Cell viability assay
Cell viability was determined by Cell Counting Kit-8 (CCK-8) assay. Briefly, INS-1 cells were plated into 96-well plates at a density of 1 × 104 cells per well and incubated to near confluence. Some cells were incubated with different concentrations of FYGL (0, 50, 100, 200, 500, and 1000 μg/mL) for 24 h. Other cells were pre-treated with FYGL at 0, 50, 100, 200, 500, and 1000 μg/mL for 4 h, and then the cells were incubated with STZ (0.3 mmol/L) and FYGL for an additional 24 h. After removing the cell supernatant, added 10 μL CCK-8 into each well, and then incubated for another 1 h at 37°C. Using a microplate reader (Bio-Tek, USA) to measure the optical density (OD).
Cell apoptosis assay
INS-1 cells (1 × 106 cells per well) were cultured in 6-well plates, and pre-treated with indicated concentrations FYGL for 4 h, then the cells were cultured with STZ (0.3 mM) and different concentrations of FYGL for an additional 24 h. After treatment, cells were digested with 0.05% trypsin and washed twice with pre-cooled PBS. Then, the cell suspension (500 μL), mixed with 5 µL of annexin-V and 5 µL of PI, was incubated in the dark for 15 min at low temperature (ice bath). The percentage of apoptotic cells were analyzed by flow cytometry (Gallios, Beckman Coulter, USA).
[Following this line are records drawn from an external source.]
-- ==== Sys2Proof/Machine/Dispatch.lean ====
section
/-!
DEFINITION. The meaning of each command: one arm for each row of spec/opcode_table.json, in the table's order.
-/

namespace Sys2Proof.Machine
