/-- Discrete outputs (R177, R178): DO_SET takes the written states, an overloaded output is switched off with its
event, and 32 tide ticks later it tries again while commanded on. Discrete inputs (R176, R184): a sample shows in
DI_LO and DI_HI and counts the rising edges of inputs 56 to 63; a level that has held reaches its LEVEL points, and a
frequency its point. None of these stores to memory. How the retry ends, and a first sample, are read by inference
(log entry 42). -/
def Obligations.DiscreteIoTakesEffect : Prop :=
  (∀ s : State, s.Canonical →
      (∀ h (v : BitVec 16) m, Passes h 0x03304C (v.setWidth 32) m s → m &&& 0xFFFF = 0xFFFF →
        ∃ t, exec (.doSet h v) s = .next t ∧ t.get F.dioDoSetSet = v.toNat
          ∧ ∀ k, k < 16 → t.doDead = false → s.get F.dioDoNowOvl = 0 →
            (t.get F.dioDoNowOn).testBit k = t.doCommanded k) ∧
      (∀ k : BitVec 4, (s.get F.dioDoNowOn).testBit k.toNat = true → s.doCommanded k.toNat = true →
        ∃ t, exec (.doOverload k) s = .next t ∧ (t.get F.dioDoNowOn).testBit k.toNat = false
          ∧ (t.get F.dioDoNowOvl).testBit k.toNat = true ∧ (k.toNat, s.now) ∈ t.outs.ovlAt
          ∧ ((s.get F.dioDoNowOvl).testBit k.toNat = false → t.raised 0x033 k.toNat = true)) ∧
      (∀ (k : BitVec 4) t0, s.outs.ovlAt.find? (fun x => x.1 == k.toNat) = some (k.toNat, t0) → 32 ≤ s.since t0 →
        s.doCommanded k.toNat = true → (s.get F.dioDoNowOvl).testBit k.toNat = true → s.doDead = false →
        ∃ t, exec (.doOverloadRetry k) s = .next t ∧ (t.get F.dioDoNowOn).testBit k.toNat = true
          ∧ (∀ x ∈ t.outs.ovlAt, x.1 ≠ k.toNat))) ∧
  (∀ s : State, s.Canonical → s.diGood = true →
      (∀ (v : BitVec 64) p, s.outs.diPrev = some p → p < 2 ^ 64 → ∃ t, exec (.diSample v) s = .next t
        ∧ t.get F.dioDiLoLevel = v.toNat % 2 ^ 32 ∧ t.get F.dioDiHiLevel = v.toNat / 2 ^ 32
        ∧ t.outs.diPrev = some v.toNat
        ∧ (∀ n, n < 8 → t.get (F.dioCntCount.idx n) =
            (s.get (F.dioCntCount.idx n) + b2n (v.toNat.testBit (56 + n) && !p.testBit (56 + n))) % 2 ^ 32)
        ∧ ∀ a, t.winByte a = s.winByte a) ∧
      (∀ di filt level i, i ∈ s.diPoints 0 (· == di.toNat) → (s.pcfg i).diFilt = filt.toNat → s.inEdit i = false →
        ∃ t, exec (.diChangeAccept di filt level) s = .next t
          ∧ Trig.deliver i (F32.ofInt (b2n level)) .valid 0 0 ∈ t.eng.trigs ∧ t.win = s.win ∧ t.regs = s.regs) ∧
      (∀ (i : PointIdx) p, i.toNat ∈ s.diPoints 2 (fun _ => true) → s.pt i.toNat = some p → s.inEdit i.toNat = false →
        32 ≤ s.since p.accTick → ∃ t, exec (.diFreqSample i) s = .next t
          ∧ Trig.deliver i.toNat (F32.ofInt p.acc) .valid 0 0 ∈ t.eng.trigs ∧ t.win = s.win ∧ t.regs = s.regs))

/-! The point engine. -/

/-- Expiries of one point (R210, R212, R222, R228, R229), each at or after its tick: staleness puts the point in FAULT
with reason 2 unless it is a KIND 5 point of a part without the safety functions, whose status stands at all times (R188),
a delay lets the raw state through, a run-up ends INHIBITED, shelving ends, a warning escalates and sounds again. -/
def Obligations.ExpiriesTakeEffect : Prop :=
  ∀ (s : State) (i : PointIdx) (p : Point), s.Canonical → s.engineRuns = true → s.pt i.toNat = some p →
    s.inEdit i.toNat = false → s.heldPt i.toNat p = false → s.eng.trigs = [] →
    (∀ tk, p.staleAt = some tk → s.reached tk = true → p.oos = false → s.unfittedPt (s.pcfg i.toNat) = false → ∃ t q, exec (.stalenessExpiry i) s = .next t
      ∧ t.pt i.toNat = some q ∧ q.vstate = .fault ∧ q.reason = 2 ∧ q.staleAt = none) ∧
    (∀ tk v st, p.dly = some (.on, tk) → s.reached tk = true → p.usable = some (v, st) →
      ∃ t q, exec (.delayExpiry i) s = .next t ∧ t.pt i.toNat = some q ∧ q.dly = none
        ∧ q.vstate = (if onward p.vstate (rawState (s.pcfg i.toNat) v st p.vstate) then
            rawState (s.pcfg i.toNat) v st p.vstate else p.vstate)) ∧
    (∀ tk v st, p.dly = some (.off, tk) → s.reached tk = true → p.usable = some (v, st) →
      ∃ t q, exec (.delayExpiry i) s = .next t ∧ t.pt i.toNat = some q ∧ q.dly = none
        ∧ q.vstate = (if onward p.vstate (rawState (s.pcfg i.toNat) v st p.vstate) then p.vstate
            else rawState (s.pcfg i.toNat) v st p.vstate)) ∧
    (∀ tk, p.dly = some (.runup, tk) → s.reached tk = true → ∃ t q, exec (.runupExpiry i) s = .next t
      ∧ t.pt i.toNat = some q ∧ q.inhibited = false ∧ q.dly = none) ∧
    (∀ tk, p.shelveAt = some tk → s.reached tk = true → ∃ t q, exec (.shelveExpiry i) s = .next t
      ∧ t.pt i.toNat = some q ∧ q.shelved = false ∧ q.shelveAt = none) ∧
    (∀ tk, p.escAt = some tk → s.reached tk = true → ∃ t q, exec (.escalationExpiry i) s = .next t
      ∧ t.pt i.toNat = some q ∧ q.escalated = true ∧ q.silenced = false ∧ q.escAt = none ∧ q.astate = p.astate)
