theorem withoutRequests_touch {M : Nat} {s₀ s : State} {a0} (m : Sub 0x80 M) (h : Touch M s₀ s) :
    Touch M s₀ (withoutRequests a0 s) := by
  unfold withoutRequests
  repeat' with_reducible first
    | assumption | refine State.withStaged_touch (m.bit rfl) ?_

theorem fbTake_touch {M : Nat} {s₀ s : State} {a0} (m : Sub 0x7ffffffffff0221e290 M) (h : Touch M s₀ s) :
    Touch M s₀ (fbTake a0 s) := by
  unfold fbTake
  repeat' with_reducible first
    | assumption | refine sleepFollow_touch (m.trans rfl) ?_ | refine withoutRequests_touch (m.trans rfl) ?_
    | refine requestAll_touch (m.trans rfl) ?_
    | refine put_page_touch (m.trans (by decide +kernel)) ?_ | refine put_ch_touch (m.trans (by decide +kernel)) ?_ | refine put_idx_touch (m.trans (by decide +kernel)) ?_ | refine put_host_touch (m.trans (by decide +kernel)) ?_ | refine put_pll_touch (m.trans (by decide +kernel)) ?_ | refine put_master_touch (m.trans (by decide +kernel)) ?_ | refine put_closed_touch (m.trans (by decide +kernel)) ?_ | refine State.put_touch (m.trans (by decide +kernel)) ?_ | refine put_any_touch (m.trans (by decide +kernel)) ?_
    | refine commitRefused_touch (m.trans rfl) ?_ | refine commitTaken_touch (m.trans rfl) ?_
    | refine detectAbandon_touch (m.trans rfl) ?_ | refine Touch.ite_else ?_ (fun _ => ?_) | unfold x
    | (extract_lets +onlyGivenNames x; first | (refine Touch.cut (s := x) ?_ (fun _ => ?_); rotate_left; clear_value x) | clear_value x)
    | split

theorem fbCommit_touch {M : Nat} {s₀ s : State} {a0} (m : Sub 0x7ffffffffff0225e291 M) (h : Touch M s₀ s) :
    Touch M s₀ (fbCommit a0 s) := by
  unfold fbCommit
  repeat' with_reducible first
    | assumption | refine fbLater_touch (m.trans rfl) ?_ | refine fbTake_touch (m.trans rfl) ?_
    | refine Touch.ite_else ?_ (fun _ => ?_) | split

theorem fbIdle_touch {M : Nat} {s₀ s : State} {a0} (m : Sub 0x7ffffffffff0225e290 M) (h : Touch M s₀ s) :
    Touch M s₀ (fbIdle a0 s) := by
  unfold fbIdle
  repeat' with_reducible first
    | assumption | refine sailCommitAt_touch (m.trans rfl) ?_ | refine fbTake_touch (m.trans rfl) ?_
    | refine Touch.ite_else ?_ (fun _ => ?_) | unfold x
    | (extract_lets +onlyGivenNames x; first | (refine Touch.cut (s := x) ?_ (fun _ => ?_); rotate_left; clear_value x) | clear_value x)
    | split

theorem afterIdle_touch {M : Nat} {s₀ s : State} {a0} (m : Sub 0x7fffc0000070224e210 M) (h : Touch M s₀ s) :
    Touch M s₀ (afterIdle a0 s) := by
  unfold afterIdle
  repeat' with_reducible first
    | assumption | refine goAsleep_touch (m.trans rfl) ?_ | refine fbStart_touch (m.trans rfl) ?_
    | refine Touch.ite_else ?_ (fun _ => ?_) | split

theorem detectNext_touch {M : Nat} {s₀ s : State} {a0} (m : Sub 0x7fffc00000102206210 M) (h : Touch M s₀ s) :
    Touch M s₀ (detectNext a0 s) := by
  unfold detectNext
  repeat' with_reducible first
    | assumption | refine detectFail_touch (m.trans rfl) ?_
    | refine put_page_touch (m.trans (by decide +kernel)) ?_ | refine put_ch_touch (m.trans (by decide +kernel)) ?_ | refine put_idx_touch (m.trans (by decide +kernel)) ?_ | refine put_host_touch (m.trans (by decide +kernel)) ?_ | refine put_pll_touch (m.trans (by decide +kernel)) ?_ | refine put_master_touch (m.trans (by decide +kernel)) ?_ | refine put_closed_touch (m.trans (by decide +kernel)) ?_ | refine State.put_touch (m.trans (by decide +kernel)) ?_ | refine put_any_touch (m.trans (by decide +kernel)) ?_
    | refine State.setSeg_touch (m.trans rfl) ?_ | refine Touch.ite_else ?_ (fun _ => ?_) | unfold x
    | (extract_lets +onlyGivenNames x; first | (refine Touch.cut (s := x) ?_ (fun _ => ?_); rotate_left; clear_value x) | clear_value x)
    | split

theorem detectDone_touch {M : Nat} {s₀ s : State} {a0 a1 a2} (m : Sub 0x7ffffffffff02246211 M) (h : Touch M s₀ s) :
    Touch M s₀ (detectDone a0 a1 a2 s) := by
  unfold detectDone
  repeat' with_reducible first
    | assumption | refine raise_touch (m.trans rfl) ?_
    | refine put_page_touch (m.trans (by decide +kernel)) ?_ | refine put_ch_touch (m.trans (by decide +kernel)) ?_ | refine put_idx_touch (m.trans (by decide +kernel)) ?_ | refine put_host_touch (m.trans (by decide +kernel)) ?_ | refine put_pll_touch (m.trans (by decide +kernel)) ?_ | refine put_master_touch (m.trans (by decide +kernel)) ?_ | refine put_closed_touch (m.trans (by decide +kernel)) ?_ | refine State.put_touch (m.trans (by decide +kernel)) ?_ | refine put_any_touch (m.trans (by decide +kernel)) ?_
    | refine takesPart_touch (m.trans rfl) ?_ | refine State.putFlag_touch ?_
    | refine detectOver_touch (m.trans rfl) ?_
    | refine setReg_fld_touch (m.trans (by decide +kernel)) ?_ | refine State.setReg_touch (m.trans (by decide +kernel)) ?_ | refine setReg_any_touch (m.trans (by decide +kernel)) ?_
    | unfold x
    | (extract_lets +onlyGivenNames x; first | (refine Touch.cut (s := x) ?_ (fun _ => ?_); rotate_left; clear_value x) | clear_value x)

theorem detectFrame_touch {M : Nat} {s₀ s : State} {a0 a1} (m : Sub 0x7ffffffffff02246211 M) (h : Touch M s₀ s) :
    Touch M s₀ (detectFrame a0 a1 s) := by
  unfold detectFrame
  repeat' with_reducible first
    | assumption | refine detectDone_touch (m.trans rfl) ?_ | refine State.setSeg_touch (m.trans rfl) ?_
    | refine Touch.ite_else ?_ (fun _ => ?_) | unfold x
    | (extract_lets +onlyGivenNames x; first | (refine Touch.cut (s := x) ?_ (fun _ => ?_); rotate_left; clear_value x) | clear_value x)
    | split

theorem canReceived_touch {M : Nat} {s₀ s : State} {a0 a1} (m : Sub 0x7ffffffffff0225e211 M) (h : Touch M s₀ s) :
    Touch M s₀ (canReceived a0 a1 s) := by
  unfold canReceived
  repeat' with_reducible first
    | assumption | refine recAfterFrame_touch (m.trans rfl) ?_ | refine detectFrame_touch (m.trans rfl) ?_
    | refine acceptFrame_touch (m.trans rfl) ?_ | refine Touch.ite_else ?_ (fun _ => ?_) | unfold x
    | (extract_lets +onlyGivenNames x; first | (refine Touch.cut (s := x) ?_ (fun _ => ?_); rotate_left; clear_value x) | clear_value x)
    | split

theorem canRxError_touch {M : Nat} {s₀ s : State} {a0 a1 a2} (m : Sub 0x7fffc00000102206210 M) (h : Touch M s₀ s) :
    Touch M s₀ (canRxError a0 a1 a2 s) := by
  unfold canRxError
  repeat' with_reducible first
    | assumption
    | refine put_page_touch (m.trans (by decide +kernel)) ?_ | refine put_ch_touch (m.trans (by decide +kernel)) ?_ | refine put_idx_touch (m.trans (by decide +kernel)) ?_ | refine put_host_touch (m.trans (by decide +kernel)) ?_ | refine put_pll_touch (m.trans (by decide +kernel)) ?_ | refine put_master_touch (m.trans (by decide +kernel)) ?_ | refine put_closed_touch (m.trans (by decide +kernel)) ?_ | refine State.put_touch (m.trans (by decide +kernel)) ?_ | refine put_any_touch (m.trans (by decide +kernel)) ?_
    | refine putCounters_touch (m.trans rfl) ?_ | refine detectNext_touch (m.trans rfl) ?_
    | refine State.bumpSat_touch ?_ | refine Touch.ite_else ?_ (fun _ => ?_) | unfold x
    | (extract_lets +onlyGivenNames x; first | (refine Touch.cut (s := x) ?_ (fun _ => ?_); rotate_left; clear_value x) | clear_value x)
    | split

theorem releaseFront_touch {M : Nat} {s₀ s : State} {a0 a1} (m : Sub 0x7ffffffffff02010010 M) (h : Touch M s₀ s) :
    Touch M s₀ (releaseFront a0 a1 s) := by
  unfold releaseFront
  repeat' with_reducible first
    | assumption | refine putRxNew_touch (m.trans rfl) ?_ | refine State.setWinWord_touch (m.trans rfl) ?_
    | refine putBuffer_touch (m.trans rfl) ?_ | refine State.setSeg_touch (m.trans rfl) ?_
    | refine Touch.ite_else ?_ (fun _ => ?_) | unfold x
    | (extract_lets +onlyGivenNames x; first | (refine Touch.cut (s := x) ?_ (fun _ => ?_); rotate_left; clear_value x) | clear_value x)
    | split

theorem actRxRel_touch {M : Nat} {s₀ s : State} {a0 a1 a2} (m : Sub 0x7ffffffffff02010010 M) (h : Touch M s₀ s) :
    Touch M s₀ (actRxRel a0 a1 a2 s) := by
  unfold actRxRel
  repeat' with_reducible first
    | assumption | refine releaseFront_touch (m.trans rfl) ?_ | refine Touch.ite_else ?_ (fun _ => ?_) | split

theorem execRxRelease_touch {M : Nat} {s₀ s : State} {a0 a1 a2} (m : Sub 0x7ffffffffff022162f0 M) (h : Touch M s₀ s) :
    OutTouch M s₀ (execRxRelease a0 a1 a2 s) := by
  unfold execRxRelease
  repeat' with_reducible first
    | assumption | apply OutTouch.next
    | refine hostWord_touch (m.trans (by decide +kernel)) (fun _ _ _ => ?_) ?_ | refine hostWord_any_touch (m.trans (by decide +kernel)) (fun _ _ _ => ?_) ?_
    | refine actRxRel_touch (m.trans rfl) ?_ | unfold x
    | (extract_lets +onlyGivenNames x; first | (refine Touch.cut (s := x) ?_ (fun _ => ?_); rotate_left; clear_value x) | clear_value x)

theorem actTxReq_touch {M : Nat} {s₀ s : State} {a0 a1 a2 a3 a4} (m : Sub 0x7fffc00000102246211 M) (h : Touch M s₀ s) :
    Touch M s₀ (actTxReq a0 a1 a2 a3 a4 s) := by
  unfold actTxReq
  repeat' with_reducible first
    | assumption | refine requestAll_touch (m.trans rfl) ?_ | refine fbLater_touch (m.trans rfl) ?_

theorem takeBack_touch {M : Nat} {s₀ s : State} {a0 a1} (m : Sub 0x7fffc00000002000010 M) (h : Touch M s₀ s) :
    Touch M s₀ (takeBack a0 a1 s) := by
  unfold takeBack
  repeat' with_reducible first
    | assumption | refine State.setSeg_touch (m.trans rfl) ?_ | refine clearRequest_touch (m.trans rfl) ?_
    | refine foldl_touch (fun _ _ _ => ?_) ?_ | refine Touch.ite_else ?_ (fun _ => ?_) | unfold x
    | (extract_lets +onlyGivenNames x; first | (refine Touch.cut (s := x) ?_ (fun _ => ?_); rotate_left; clear_value x) | clear_value x)
    | split

theorem discardKept_touch {M : Nat} {s₀ s : State} {a0} (m : Sub 0x7fffc00000002000010 M) (h : Touch M s₀ s) :
    Touch M s₀ (discardKept a0 s) := by
  unfold discardKept
  repeat' with_reducible first
    | assumption
    | refine put_page_touch (m.trans (by decide +kernel)) ?_ | refine put_ch_touch (m.trans (by decide +kernel)) ?_ | refine put_idx_touch (m.trans (by decide +kernel)) ?_ | refine put_host_touch (m.trans (by decide +kernel)) ?_ | refine put_pll_touch (m.trans (by decide +kernel)) ?_ | refine put_master_touch (m.trans (by decide +kernel)) ?_ | refine put_closed_touch (m.trans (by decide +kernel)) ?_ | refine State.put_touch (m.trans (by decide +kernel)) ?_ | refine put_any_touch (m.trans (by decide +kernel)) ?_
    | refine State.setSeg_touch (m.trans rfl) ?_ | refine clearRequest_touch (m.trans rfl) ?_
    | refine takeBack_touch (m.trans rfl) ?_ | refine foldl_touch (fun _ _ _ => ?_) ?_
    | refine Touch.ite_else ?_ (fun _ => ?_) | unfold x
    | (extract_lets +onlyGivenNames x; first | (refine Touch.cut (s := x) ?_ (fun _ => ?_); rotate_left; clear_value x) | clear_value x)
    | split

theorem cancelTx_touch {M : Nat} {s₀ s : State} {a0 a1} (m : Sub 0x7fffc00000102246211 M) (h : Touch M s₀ s) :
    Touch M s₀ (cancelTx a0 a1 s) := by
  unfold cancelTx
  repeat' with_reducible first
    | assumption | refine discardKept_touch (m.trans rfl) ?_ | refine State.setSeg_touch (m.trans rfl) ?_
    | refine returnKept_touch (m.trans rfl) ?_ | refine clearRequest_touch (m.trans rfl) ?_
    | refine foldl_touch (fun _ _ _ => ?_) ?_ | refine Touch.ite_else ?_ (fun _ => ?_) | unfold x
    | (extract_lets +onlyGivenNames x; first | (refine Touch.cut (s := x) ?_ (fun _ => ?_); rotate_left; clear_value x) | clear_value x)
    | split

theorem actTxCan_touch {M : Nat} {s₀ s : State} {a0 a1 a2 a3 a4} (m : Sub 0x7fffc00000102246211 M) (h : Touch M s₀ s) :
    Touch M s₀ (actTxCan a0 a1 a2 a3 a4 s) := by
  unfold actTxCan
  repeat' with_reducible first
    | assumption | refine fbLater_touch (m.trans rfl) ?_ | refine cancelTx_touch (m.trans rfl) ?_
    | refine foldl_touch (fun _ _ _ => ?_) ?_

theorem pairWrite_touch {M : Nat} {s₀ s : State} {x a k} {f : Nat → Word → Word → State → State} (m : Sub 0x7ffffffffff002062f0 M)
    (hf : ∀ n v m s, Touch M s₀ s → Touch M s₀ (f n v m s)) (h : Touch M s₀ s) : Touch M s₀ (pairWrite x a k f s) := by
  unfold pairWrite
  extract_lets lo hi y
  have hy : Touch M s₀ y := by
    unfold y
    split
    · exact h
    · exact hostWord_any_touch (m.trans rfl) (fun m s h => hf _ _ _ _ h) h
  split
  · exact hy
  · exact hostWord_any_touch (m.trans rfl) (fun m s h => hf _ _ _ _ h) hy

theorem execTxRequest_touch {M : Nat} {s₀ s : State} {a0 a1 a2 a4} (m : Sub 0x7ffffffffff022462f1 M) (h : Touch M s₀ s) :
    OutTouch M s₀ (execTxRequest a0 a1 a2 s a4) := by
  unfold execTxRequest
  repeat' with_reducible first
    | assumption | apply OutTouch.next | refine actTxReq_touch (m.trans rfl) ?_
    | refine pairWrite_touch (m.trans rfl) (fun _ _ _ _ _ => ?_) ?_

theorem execTxCancel_touch {M : Nat} {s₀ s : State} {a0 a1 a2 a4} (m : Sub 0x7ffffffffff022462f1 M) (h : Touch M s₀ s) :
    OutTouch M s₀ (execTxCancel a0 a1 a2 s a4) := by
  unfold execTxCancel
  repeat' with_reducible first
    | assumption | apply OutTouch.next | refine actTxCan_touch (m.trans rfl) ?_
    | refine pairWrite_touch (m.trans rfl) (fun _ _ _ _ _ => ?_) ?_

theorem doneWith_touch {M : Nat} {s₀ s : State} {a0 a1} (m : Sub 0x7fffc00000002000010 M) (h : Touch M s₀ s) :
    Touch M s₀ (doneWith a0 a1 s) := by
  unfold doneWith
  repeat' with_reducible first
    | assumption
    | refine put_page_touch (m.trans (by decide +kernel)) ?_ | refine put_ch_touch (m.trans (by decide +kernel)) ?_ | refine put_idx_touch (m.trans (by decide +kernel)) ?_ | refine put_host_touch (m.trans (by decide +kernel)) ?_ | refine put_pll_touch (m.trans (by decide +kernel)) ?_ | refine put_master_touch (m.trans (by decide +kernel)) ?_ | refine put_closed_touch (m.trans (by decide +kernel)) ?_ | refine State.put_touch (m.trans (by decide +kernel)) ?_ | refine put_any_touch (m.trans (by decide +kernel)) ?_
    | refine State.setSeg_touch (m.trans rfl) ?_ | refine clearRequest_touch (m.trans rfl) ?_
    | refine Touch.ite_else ?_ (fun _ => ?_) | unfold x
    | (extract_lets +onlyGivenNames x; first | (refine Touch.cut (s := x) ?_ (fun _ => ?_); rotate_left; clear_value x) | clear_value x)
    | split

theorem abandonTx_touch {M : Nat} {s₀ s : State} {a0 a1 a2} (m : Sub 0x7fffc00000102246211 M) (h : Touch M s₀ s) :
    Touch M s₀ (abandonTx a0 a1 a2 s) := by
  unfold abandonTx
  repeat' with_reducible first
    | assumption | refine raise_touch (m.trans rfl) ?_ | refine setDrop_touch (m.trans rfl) ?_
    | refine doneWith_touch (m.trans rfl) ?_ | refine returnKept_touch (m.trans rfl) ?_
    | refine Touch.ite_else ?_ (fun _ => ?_) | unfold x
    | (extract_lets +onlyGivenNames x; first | (refine Touch.cut (s := x) ?_ (fun _ => ?_); rotate_left; clear_value x) | clear_value x)
    | split

theorem retryTx_touch {M : Nat} {s₀ s : State} {a0 a1} (m : Sub 0x2000000 M) (h : Touch M s₀ s) :
    Touch M s₀ (retryTx a0 a1 s) := by
  unfold retryTx
  repeat' with_reducible first
    | assumption | refine State.setSeg_touch (m.trans rfl) ?_ | unfold x
    | (extract_lets +onlyGivenNames x; first | (refine Touch.cut (s := x) ?_ (fun _ => ?_); rotate_left; clear_value x) | clear_value x)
Intracellular reactive oxygen species (ROS) assay
DCFH-DA (dichlorofluorescein-diacetate) was used to detect ROS generation. This dye diffused into the cells swiftly and was cleaved by esterases to form DCFH. DCFH was oxidized by hydrogen peroxide into a fluorescent product of DCH.INS-1 cells were plated into 6-well plates at a density of 5 × 105 cells per well. After different treatments (as described above), cells were incubated with DCFH-DA at 37°C for 20 min. Then, the cell suspension was analyzed by flow cytometry.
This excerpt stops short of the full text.